** Data to examine follows **
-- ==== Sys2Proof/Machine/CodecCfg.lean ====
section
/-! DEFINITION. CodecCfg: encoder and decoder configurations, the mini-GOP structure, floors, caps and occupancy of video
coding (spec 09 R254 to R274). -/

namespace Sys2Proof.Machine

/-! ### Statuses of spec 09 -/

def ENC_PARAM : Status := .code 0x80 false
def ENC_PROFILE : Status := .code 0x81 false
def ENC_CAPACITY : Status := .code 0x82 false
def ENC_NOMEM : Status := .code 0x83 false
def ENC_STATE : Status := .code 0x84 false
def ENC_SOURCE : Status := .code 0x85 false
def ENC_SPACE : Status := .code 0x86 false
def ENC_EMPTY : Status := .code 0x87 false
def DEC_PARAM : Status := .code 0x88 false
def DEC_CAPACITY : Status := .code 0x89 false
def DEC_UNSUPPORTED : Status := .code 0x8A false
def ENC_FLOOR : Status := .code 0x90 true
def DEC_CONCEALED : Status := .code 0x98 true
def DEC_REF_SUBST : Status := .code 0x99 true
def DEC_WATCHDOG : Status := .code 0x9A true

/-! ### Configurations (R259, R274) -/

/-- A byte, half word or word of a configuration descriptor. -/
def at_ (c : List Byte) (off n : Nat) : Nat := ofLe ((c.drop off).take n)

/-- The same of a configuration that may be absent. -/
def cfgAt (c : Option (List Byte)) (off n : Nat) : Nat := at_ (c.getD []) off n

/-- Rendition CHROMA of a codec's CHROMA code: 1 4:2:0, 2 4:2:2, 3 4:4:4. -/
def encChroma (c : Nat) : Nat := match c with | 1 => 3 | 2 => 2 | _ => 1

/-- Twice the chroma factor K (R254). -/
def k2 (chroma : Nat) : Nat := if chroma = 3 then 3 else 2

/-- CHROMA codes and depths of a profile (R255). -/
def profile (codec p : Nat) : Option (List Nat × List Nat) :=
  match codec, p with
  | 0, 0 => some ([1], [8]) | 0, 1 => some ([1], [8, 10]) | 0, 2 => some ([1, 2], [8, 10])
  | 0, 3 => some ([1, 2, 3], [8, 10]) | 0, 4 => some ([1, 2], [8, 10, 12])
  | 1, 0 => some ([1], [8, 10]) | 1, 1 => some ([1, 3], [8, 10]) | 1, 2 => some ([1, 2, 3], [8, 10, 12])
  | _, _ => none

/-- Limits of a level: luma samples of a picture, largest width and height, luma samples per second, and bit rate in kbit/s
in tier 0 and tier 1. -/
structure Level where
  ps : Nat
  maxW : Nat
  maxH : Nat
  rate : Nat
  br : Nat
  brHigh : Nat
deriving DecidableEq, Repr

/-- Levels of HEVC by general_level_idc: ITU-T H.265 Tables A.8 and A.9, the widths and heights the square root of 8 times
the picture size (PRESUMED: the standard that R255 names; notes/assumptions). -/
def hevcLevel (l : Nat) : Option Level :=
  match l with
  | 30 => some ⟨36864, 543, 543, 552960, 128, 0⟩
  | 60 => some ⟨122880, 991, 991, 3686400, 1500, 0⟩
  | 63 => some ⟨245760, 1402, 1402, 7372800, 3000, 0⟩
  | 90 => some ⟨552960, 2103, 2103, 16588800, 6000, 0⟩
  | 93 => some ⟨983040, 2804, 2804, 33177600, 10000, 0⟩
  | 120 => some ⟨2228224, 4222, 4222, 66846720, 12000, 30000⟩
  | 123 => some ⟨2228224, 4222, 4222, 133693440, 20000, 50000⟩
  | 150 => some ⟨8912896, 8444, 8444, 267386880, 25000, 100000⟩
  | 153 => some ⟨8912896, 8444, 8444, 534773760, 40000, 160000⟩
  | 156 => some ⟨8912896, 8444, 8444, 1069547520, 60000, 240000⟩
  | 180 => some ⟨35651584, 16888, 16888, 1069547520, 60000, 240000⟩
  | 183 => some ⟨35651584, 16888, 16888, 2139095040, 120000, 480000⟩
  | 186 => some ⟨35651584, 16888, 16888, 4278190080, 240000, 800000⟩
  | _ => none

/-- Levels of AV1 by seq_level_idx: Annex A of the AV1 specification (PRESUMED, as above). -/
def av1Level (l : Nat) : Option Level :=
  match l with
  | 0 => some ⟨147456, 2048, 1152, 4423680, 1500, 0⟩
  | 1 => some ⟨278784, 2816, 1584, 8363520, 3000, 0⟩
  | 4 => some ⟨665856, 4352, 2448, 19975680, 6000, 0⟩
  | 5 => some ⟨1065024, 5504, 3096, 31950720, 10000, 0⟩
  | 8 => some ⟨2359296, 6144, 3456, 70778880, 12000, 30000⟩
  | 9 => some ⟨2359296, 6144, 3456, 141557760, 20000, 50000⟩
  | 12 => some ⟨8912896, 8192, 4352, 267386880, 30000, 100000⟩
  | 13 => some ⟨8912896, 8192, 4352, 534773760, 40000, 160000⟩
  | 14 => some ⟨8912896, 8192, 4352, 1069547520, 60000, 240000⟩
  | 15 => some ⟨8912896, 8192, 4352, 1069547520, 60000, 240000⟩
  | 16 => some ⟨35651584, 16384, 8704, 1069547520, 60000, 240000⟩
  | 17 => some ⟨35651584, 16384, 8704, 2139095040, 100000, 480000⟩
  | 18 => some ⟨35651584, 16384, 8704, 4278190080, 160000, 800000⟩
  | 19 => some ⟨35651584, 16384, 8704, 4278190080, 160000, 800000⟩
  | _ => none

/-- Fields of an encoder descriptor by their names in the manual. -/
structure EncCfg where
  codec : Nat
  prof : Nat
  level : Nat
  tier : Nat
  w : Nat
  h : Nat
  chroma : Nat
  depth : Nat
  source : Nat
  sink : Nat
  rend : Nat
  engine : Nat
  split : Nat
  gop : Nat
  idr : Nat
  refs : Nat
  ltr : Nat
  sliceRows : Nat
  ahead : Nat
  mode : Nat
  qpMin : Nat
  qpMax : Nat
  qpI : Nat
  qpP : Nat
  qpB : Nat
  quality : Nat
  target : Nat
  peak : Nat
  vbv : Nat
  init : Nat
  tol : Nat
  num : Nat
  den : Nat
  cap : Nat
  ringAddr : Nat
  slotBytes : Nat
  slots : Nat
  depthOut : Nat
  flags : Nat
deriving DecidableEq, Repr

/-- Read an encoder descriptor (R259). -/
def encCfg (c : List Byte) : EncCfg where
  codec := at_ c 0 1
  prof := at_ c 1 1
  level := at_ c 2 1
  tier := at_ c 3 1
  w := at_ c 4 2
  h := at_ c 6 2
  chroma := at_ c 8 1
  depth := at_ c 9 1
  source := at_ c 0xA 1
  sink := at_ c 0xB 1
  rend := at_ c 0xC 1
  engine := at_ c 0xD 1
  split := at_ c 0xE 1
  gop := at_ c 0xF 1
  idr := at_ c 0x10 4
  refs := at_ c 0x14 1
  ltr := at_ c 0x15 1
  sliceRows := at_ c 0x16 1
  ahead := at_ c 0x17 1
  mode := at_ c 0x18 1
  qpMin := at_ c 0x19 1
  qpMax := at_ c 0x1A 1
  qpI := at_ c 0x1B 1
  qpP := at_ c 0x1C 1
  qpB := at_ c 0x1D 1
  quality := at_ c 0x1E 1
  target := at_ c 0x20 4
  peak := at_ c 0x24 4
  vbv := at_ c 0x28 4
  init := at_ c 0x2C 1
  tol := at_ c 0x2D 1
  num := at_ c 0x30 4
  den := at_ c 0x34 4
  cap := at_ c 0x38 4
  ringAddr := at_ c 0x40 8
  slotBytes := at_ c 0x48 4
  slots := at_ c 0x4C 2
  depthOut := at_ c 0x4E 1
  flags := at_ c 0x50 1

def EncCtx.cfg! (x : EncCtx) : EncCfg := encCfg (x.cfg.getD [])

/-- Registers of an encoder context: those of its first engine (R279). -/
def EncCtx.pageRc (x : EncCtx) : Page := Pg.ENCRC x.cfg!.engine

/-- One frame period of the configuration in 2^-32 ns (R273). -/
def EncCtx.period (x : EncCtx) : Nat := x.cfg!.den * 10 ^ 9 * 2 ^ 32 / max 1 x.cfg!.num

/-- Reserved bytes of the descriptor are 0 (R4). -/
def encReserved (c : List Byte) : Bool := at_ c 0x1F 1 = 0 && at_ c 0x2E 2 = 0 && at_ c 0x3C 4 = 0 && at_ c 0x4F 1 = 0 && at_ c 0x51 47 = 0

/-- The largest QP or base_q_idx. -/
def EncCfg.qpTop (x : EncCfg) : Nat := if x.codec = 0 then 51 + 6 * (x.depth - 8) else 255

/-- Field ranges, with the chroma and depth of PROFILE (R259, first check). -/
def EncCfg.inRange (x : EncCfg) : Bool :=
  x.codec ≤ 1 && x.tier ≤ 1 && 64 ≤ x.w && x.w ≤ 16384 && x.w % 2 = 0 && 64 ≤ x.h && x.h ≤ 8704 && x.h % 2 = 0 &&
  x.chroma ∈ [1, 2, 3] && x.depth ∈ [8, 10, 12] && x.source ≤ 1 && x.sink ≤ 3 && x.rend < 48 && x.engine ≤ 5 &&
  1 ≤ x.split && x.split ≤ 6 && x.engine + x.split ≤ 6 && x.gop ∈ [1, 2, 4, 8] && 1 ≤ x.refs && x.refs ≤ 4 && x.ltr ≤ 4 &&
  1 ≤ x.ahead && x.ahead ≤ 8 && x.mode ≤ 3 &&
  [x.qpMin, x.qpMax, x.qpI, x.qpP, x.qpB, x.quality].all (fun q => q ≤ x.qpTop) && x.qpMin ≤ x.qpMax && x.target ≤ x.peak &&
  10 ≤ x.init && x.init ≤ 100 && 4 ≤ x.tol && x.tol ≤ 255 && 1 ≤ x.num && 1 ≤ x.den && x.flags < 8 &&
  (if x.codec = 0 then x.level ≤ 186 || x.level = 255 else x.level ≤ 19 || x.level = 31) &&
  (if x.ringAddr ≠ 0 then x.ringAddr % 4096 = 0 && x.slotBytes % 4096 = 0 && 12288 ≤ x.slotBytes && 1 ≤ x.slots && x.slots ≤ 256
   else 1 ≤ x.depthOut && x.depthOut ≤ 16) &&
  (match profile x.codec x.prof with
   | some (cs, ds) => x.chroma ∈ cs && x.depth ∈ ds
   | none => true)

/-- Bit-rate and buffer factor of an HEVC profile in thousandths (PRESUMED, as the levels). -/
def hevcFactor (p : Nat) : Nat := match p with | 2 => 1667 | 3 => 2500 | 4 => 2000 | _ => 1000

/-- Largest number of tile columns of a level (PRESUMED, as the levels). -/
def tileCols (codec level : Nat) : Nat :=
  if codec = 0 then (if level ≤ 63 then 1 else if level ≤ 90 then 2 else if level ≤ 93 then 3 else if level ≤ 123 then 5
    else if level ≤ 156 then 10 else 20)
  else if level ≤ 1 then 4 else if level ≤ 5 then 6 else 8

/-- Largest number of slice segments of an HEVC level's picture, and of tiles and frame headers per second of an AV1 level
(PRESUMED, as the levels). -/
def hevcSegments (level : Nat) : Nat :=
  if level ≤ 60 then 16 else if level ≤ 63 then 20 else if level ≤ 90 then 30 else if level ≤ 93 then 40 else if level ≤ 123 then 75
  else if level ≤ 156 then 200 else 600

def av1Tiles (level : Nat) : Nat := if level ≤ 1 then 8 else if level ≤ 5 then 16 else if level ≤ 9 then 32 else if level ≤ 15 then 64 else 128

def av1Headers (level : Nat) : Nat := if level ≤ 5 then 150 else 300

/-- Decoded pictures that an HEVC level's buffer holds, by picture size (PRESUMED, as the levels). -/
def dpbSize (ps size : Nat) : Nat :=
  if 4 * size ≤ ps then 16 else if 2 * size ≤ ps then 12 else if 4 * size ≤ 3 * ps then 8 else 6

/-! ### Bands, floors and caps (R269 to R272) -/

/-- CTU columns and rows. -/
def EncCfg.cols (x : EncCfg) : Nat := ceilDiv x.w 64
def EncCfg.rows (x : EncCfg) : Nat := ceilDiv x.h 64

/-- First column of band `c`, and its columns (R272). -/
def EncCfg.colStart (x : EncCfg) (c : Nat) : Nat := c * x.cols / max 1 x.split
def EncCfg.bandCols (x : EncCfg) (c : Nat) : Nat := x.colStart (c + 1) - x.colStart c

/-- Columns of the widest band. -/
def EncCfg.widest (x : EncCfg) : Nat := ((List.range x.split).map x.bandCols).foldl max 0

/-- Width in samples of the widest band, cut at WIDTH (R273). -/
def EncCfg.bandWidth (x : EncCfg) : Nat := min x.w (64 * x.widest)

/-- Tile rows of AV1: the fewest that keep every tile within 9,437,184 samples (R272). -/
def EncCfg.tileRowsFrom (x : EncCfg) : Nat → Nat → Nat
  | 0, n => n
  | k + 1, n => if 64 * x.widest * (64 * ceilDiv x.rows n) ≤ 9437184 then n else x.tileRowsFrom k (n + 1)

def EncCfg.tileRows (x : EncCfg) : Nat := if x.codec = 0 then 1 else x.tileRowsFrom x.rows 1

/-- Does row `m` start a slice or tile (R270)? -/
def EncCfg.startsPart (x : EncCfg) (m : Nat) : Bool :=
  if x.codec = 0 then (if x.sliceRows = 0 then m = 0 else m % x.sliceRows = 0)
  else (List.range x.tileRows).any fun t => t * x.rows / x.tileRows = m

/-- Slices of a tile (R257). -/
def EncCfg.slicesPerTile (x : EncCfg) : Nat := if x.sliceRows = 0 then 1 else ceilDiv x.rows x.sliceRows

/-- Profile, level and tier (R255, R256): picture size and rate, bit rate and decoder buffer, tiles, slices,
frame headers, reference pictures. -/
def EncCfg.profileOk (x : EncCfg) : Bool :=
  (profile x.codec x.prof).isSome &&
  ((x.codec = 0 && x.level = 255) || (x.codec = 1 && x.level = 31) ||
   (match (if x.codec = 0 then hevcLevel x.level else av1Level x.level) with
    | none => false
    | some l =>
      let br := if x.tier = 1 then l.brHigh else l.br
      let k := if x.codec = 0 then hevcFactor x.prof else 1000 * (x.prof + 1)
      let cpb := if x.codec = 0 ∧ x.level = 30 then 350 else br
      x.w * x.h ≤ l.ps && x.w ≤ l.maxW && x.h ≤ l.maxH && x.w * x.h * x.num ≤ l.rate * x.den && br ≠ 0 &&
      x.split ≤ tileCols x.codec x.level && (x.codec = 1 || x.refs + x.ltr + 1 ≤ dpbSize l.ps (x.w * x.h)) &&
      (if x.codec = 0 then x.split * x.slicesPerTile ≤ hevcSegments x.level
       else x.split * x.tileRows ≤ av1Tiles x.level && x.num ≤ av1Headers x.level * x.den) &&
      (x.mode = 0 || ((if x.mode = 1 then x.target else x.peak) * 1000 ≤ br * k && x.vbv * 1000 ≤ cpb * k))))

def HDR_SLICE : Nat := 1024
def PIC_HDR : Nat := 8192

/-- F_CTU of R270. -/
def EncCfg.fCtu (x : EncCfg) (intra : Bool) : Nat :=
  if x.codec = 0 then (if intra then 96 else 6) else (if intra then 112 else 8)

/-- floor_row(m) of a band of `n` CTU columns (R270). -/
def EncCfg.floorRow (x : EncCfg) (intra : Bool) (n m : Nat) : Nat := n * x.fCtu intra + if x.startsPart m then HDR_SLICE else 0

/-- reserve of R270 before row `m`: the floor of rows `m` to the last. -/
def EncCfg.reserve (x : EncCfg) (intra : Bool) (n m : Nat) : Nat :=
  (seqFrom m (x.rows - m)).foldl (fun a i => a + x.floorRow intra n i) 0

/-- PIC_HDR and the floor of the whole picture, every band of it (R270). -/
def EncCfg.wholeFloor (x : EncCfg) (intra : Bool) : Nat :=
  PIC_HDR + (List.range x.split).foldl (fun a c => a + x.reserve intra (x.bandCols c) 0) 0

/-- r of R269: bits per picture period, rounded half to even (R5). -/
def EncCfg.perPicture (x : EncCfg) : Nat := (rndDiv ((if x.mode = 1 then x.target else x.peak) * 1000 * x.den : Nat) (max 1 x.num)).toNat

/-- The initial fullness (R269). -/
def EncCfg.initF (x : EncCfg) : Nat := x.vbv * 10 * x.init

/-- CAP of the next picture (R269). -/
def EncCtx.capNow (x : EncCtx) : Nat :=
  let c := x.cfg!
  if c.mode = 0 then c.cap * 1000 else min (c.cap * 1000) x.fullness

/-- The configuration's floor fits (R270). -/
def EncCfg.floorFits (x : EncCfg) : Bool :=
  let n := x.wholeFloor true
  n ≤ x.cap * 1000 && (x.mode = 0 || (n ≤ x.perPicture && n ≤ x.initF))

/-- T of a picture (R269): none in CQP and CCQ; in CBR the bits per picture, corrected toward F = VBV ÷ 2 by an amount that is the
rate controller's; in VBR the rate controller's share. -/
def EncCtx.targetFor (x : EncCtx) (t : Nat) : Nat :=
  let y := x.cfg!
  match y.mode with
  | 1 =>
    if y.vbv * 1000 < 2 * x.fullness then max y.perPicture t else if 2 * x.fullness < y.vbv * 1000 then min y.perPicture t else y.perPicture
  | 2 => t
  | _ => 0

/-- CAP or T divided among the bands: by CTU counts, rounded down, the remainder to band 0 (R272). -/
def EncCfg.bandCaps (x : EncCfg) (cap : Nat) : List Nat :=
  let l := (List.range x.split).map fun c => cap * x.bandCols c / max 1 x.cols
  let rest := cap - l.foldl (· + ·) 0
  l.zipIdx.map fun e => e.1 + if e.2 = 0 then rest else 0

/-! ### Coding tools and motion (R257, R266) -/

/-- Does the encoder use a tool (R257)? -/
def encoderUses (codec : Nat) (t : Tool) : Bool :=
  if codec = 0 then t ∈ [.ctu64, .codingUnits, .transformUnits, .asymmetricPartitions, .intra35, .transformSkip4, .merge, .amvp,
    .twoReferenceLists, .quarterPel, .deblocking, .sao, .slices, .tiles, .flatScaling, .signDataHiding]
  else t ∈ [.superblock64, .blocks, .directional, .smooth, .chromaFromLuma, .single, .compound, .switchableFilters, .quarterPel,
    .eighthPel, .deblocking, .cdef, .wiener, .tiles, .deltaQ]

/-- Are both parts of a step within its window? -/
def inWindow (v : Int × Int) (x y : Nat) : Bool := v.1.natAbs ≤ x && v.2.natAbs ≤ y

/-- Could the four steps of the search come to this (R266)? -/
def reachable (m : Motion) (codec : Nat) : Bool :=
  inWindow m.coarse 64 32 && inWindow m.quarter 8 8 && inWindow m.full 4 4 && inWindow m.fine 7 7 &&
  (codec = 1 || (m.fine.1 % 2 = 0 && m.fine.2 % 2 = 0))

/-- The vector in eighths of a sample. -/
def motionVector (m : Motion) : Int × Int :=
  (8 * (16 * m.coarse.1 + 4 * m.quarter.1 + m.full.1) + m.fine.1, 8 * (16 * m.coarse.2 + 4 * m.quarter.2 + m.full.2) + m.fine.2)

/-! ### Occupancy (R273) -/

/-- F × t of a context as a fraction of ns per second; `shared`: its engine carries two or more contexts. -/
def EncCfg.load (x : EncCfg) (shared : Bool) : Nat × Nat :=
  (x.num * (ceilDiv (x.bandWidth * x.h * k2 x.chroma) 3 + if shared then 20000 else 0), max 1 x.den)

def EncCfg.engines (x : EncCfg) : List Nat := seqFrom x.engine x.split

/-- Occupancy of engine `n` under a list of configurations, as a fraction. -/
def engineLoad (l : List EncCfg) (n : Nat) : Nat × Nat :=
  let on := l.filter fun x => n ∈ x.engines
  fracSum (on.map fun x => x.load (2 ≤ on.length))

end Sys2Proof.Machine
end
** End of Data to examine **
Your objective
Set down, word for word, each line from the top of the records above through the line with "match codec, p with".

Response area
-- ==== Sys2Proof/Machine/CodecCfg.lean ====
section
/-! DEFINITION. CodecCfg: encoder and decoder configurations, the mini-GOP structure, floors, caps and occupancy of video
coding (spec 09 R254 to R274). -/

namespace Sys2Proof.Machine

/-! ### Statuses of spec 09 -/

def ENC_PARAM : Status := .code 0x80 false
def ENC_PROFILE : Status := .code 0x81 false
def ENC_CAPACITY : Status := .code 0x82 false
def ENC_NOMEM : Status := .code 0x83 false
def ENC_STATE : Status := .code 0x84 false
def ENC_SOURCE : Status := .code 0x85 false
def ENC_SPACE : Status := .code 0x86 false
def ENC_EMPTY : Status := .code 0x87 false
def DEC_PARAM : Status := .code 0x88 false
def DEC_CAPACITY : Status := .code 0x89 false
def DEC_UNSUPPORTED : Status := .code 0x8A false
def ENC_FLOOR : Status := .code 0x90 true
def DEC_CONCEALED : Status := .code 0x98 true
def DEC_REF_SUBST : Status := .code 0x99 true
def DEC_WATCHDOG : Status := .code 0x9A true

/-! ### Configurations (R259, R274) -/

/-- A byte, half word or word of a configuration descriptor. -/
def at_ (c : List Byte) (off n : Nat) : Nat := ofLe ((c.drop off).take n)

/-- The same of a configuration that may be absent. -/
def cfgAt (c : Option (List Byte)) (off n : Nat) : Nat := at_ (c.getD []) off n

/-- Rendition CHROMA of a codec's CHROMA code: 1 4:2:0, 2 4:2:2, 3 4:4:4. -/
def encChroma (c : Nat) : Nat := match c with | 1 => 3 | 2 => 2 | _ => 1

/-- Twice the chroma factor K (R254). -/
def k2 (chroma : Nat) : Nat := if chroma = 3 then 3 else 2

/-- CHROMA codes and depths of a profile (R255). -/
def profile (codec p : Nat) : Option (List Nat × List Nat) :=
  match codec, p with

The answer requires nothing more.